(Stored entries)
== Segment start ==

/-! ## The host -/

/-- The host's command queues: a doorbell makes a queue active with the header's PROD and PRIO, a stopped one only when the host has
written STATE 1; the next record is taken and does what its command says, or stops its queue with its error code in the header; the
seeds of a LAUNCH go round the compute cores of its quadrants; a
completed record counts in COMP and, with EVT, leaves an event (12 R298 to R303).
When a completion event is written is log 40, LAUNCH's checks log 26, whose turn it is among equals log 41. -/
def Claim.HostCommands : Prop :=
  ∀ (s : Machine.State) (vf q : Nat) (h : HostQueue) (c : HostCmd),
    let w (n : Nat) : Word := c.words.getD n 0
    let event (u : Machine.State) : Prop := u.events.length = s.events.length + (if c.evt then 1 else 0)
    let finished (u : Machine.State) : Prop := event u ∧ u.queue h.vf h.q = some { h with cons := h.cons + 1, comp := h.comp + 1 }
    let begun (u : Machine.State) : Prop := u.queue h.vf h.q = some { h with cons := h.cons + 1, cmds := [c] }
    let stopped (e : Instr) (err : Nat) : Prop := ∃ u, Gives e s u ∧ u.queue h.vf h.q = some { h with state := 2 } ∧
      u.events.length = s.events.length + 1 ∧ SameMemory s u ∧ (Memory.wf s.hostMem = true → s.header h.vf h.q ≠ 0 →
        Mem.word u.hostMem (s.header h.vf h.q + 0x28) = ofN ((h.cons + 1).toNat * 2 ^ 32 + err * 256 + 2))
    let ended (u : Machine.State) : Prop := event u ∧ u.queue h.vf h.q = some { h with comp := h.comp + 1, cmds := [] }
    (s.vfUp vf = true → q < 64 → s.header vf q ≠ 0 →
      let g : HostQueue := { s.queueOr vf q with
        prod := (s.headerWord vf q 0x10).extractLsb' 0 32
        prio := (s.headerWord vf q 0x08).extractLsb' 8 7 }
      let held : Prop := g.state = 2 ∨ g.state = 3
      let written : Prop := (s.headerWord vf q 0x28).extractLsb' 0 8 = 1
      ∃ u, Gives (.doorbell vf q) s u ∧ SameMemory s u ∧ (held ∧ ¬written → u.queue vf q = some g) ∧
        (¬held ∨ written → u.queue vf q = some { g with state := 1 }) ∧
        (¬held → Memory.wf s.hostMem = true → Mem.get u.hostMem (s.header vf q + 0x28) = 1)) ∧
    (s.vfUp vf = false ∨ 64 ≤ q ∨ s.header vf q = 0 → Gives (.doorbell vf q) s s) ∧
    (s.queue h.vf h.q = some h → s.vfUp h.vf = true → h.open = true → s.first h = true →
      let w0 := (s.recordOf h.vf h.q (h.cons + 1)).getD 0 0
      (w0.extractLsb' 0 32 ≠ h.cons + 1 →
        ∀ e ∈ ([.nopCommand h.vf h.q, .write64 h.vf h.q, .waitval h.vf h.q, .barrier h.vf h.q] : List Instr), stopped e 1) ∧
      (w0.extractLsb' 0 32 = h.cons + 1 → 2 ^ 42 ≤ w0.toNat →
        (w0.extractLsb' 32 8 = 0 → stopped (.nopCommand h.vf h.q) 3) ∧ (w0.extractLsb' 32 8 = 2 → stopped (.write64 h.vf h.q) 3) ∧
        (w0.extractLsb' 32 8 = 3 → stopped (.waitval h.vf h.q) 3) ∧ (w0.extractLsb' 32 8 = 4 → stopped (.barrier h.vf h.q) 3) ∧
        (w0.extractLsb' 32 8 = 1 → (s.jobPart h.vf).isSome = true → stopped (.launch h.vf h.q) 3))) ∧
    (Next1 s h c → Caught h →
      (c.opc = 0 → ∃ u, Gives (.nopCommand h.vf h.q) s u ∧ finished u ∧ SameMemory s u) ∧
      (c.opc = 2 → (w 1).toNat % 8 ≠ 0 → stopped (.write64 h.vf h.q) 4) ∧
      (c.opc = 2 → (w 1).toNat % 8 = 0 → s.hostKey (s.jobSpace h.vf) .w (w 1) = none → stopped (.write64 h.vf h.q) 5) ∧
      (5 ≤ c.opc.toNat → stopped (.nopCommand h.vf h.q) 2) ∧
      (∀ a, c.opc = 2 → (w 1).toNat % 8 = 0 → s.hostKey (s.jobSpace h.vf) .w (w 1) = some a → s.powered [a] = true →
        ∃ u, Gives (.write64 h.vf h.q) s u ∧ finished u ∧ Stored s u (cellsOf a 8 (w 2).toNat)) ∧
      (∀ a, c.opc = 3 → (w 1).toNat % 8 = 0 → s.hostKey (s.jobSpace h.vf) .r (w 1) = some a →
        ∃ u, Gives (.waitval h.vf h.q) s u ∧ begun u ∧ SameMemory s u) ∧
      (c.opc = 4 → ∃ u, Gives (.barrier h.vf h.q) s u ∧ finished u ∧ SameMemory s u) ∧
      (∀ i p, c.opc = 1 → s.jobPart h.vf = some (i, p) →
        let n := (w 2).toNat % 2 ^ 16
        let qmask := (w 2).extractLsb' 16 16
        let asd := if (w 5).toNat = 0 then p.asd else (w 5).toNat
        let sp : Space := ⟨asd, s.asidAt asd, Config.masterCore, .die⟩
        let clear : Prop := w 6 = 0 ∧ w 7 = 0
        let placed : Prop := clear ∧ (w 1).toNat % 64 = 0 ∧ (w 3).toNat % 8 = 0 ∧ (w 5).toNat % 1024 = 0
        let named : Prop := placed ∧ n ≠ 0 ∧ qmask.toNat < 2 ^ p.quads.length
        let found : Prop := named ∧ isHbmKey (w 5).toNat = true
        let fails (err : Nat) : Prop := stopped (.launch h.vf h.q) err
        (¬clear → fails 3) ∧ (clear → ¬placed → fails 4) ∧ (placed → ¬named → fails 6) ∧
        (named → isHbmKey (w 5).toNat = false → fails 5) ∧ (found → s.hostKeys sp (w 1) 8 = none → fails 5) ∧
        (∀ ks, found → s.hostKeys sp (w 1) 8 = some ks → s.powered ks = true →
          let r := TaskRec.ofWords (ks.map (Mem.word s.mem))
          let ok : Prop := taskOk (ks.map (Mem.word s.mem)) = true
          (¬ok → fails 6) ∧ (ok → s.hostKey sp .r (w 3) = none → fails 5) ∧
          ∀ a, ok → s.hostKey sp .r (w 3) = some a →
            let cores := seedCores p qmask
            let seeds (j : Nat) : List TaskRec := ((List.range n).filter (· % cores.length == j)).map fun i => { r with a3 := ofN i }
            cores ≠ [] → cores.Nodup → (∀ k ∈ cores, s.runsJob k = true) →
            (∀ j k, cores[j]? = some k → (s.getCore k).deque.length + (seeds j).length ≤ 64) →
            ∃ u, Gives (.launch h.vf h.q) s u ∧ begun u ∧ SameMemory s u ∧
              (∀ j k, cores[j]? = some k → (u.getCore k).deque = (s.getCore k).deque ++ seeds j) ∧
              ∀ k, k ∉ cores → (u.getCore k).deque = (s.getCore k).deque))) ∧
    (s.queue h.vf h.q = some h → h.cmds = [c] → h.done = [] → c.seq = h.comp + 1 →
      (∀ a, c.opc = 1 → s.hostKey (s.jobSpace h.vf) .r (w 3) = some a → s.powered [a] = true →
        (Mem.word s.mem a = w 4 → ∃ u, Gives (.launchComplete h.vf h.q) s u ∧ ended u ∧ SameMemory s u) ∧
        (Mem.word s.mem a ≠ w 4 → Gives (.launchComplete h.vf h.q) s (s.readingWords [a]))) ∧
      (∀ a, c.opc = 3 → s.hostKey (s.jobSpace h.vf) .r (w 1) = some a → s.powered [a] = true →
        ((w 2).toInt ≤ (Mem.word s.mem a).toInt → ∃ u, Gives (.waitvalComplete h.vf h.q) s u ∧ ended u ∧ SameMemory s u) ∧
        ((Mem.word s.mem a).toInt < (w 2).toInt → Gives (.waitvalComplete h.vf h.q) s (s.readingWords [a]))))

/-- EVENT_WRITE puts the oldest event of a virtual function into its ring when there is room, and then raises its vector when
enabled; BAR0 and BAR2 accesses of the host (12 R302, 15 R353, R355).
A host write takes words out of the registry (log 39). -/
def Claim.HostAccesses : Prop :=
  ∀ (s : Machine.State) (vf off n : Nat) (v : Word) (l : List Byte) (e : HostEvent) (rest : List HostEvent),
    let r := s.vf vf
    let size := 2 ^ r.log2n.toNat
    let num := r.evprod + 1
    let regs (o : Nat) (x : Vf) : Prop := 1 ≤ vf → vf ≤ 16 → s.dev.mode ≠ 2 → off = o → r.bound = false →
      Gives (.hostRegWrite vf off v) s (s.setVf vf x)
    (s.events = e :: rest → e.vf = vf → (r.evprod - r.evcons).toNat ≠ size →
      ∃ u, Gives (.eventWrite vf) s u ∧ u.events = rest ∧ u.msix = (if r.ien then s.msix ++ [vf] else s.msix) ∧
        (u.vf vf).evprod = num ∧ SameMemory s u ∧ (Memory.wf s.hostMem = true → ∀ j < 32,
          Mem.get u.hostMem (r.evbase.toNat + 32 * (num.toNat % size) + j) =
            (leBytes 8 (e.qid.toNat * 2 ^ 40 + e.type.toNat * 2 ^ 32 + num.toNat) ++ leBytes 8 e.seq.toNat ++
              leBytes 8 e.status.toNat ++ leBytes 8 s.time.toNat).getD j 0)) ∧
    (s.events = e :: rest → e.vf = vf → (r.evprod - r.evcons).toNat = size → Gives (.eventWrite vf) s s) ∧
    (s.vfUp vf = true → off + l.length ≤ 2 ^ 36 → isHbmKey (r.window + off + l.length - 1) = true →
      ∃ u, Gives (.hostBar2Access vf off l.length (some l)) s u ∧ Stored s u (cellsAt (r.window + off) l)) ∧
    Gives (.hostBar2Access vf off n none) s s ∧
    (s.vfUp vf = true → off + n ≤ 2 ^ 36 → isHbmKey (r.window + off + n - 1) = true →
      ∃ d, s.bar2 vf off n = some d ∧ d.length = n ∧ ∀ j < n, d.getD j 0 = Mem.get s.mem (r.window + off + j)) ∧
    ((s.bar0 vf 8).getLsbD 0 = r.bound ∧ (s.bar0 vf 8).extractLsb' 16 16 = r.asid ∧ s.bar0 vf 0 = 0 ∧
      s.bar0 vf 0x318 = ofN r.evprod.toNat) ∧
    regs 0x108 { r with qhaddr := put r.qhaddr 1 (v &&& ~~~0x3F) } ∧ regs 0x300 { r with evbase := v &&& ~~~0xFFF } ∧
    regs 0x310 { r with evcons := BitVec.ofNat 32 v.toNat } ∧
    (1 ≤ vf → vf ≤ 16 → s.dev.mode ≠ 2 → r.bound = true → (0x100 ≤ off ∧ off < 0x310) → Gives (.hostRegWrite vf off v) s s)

== Segment end ==

**Try it:** Beginning with the opening line above, retype the records exactly through the line with "When a completion", both ends included.

**Result:**
/-! ## The host -/

/-- The host's command queues: a doorbell makes a queue active with the header's PROD and PRIO, a stopped one only when the host has
written STATE 1; the next record is taken and does what its command says, or stops its queue with its error code in the header; the
seeds of a LAUNCH go round the compute cores of its quadrants; a
completed record counts in COMP and, with EVT, leaves an event (12 R298 to R303).
When a completion event is written is log 40, LAUNCH's checks log 26, whose turn it is among equals log 41. -/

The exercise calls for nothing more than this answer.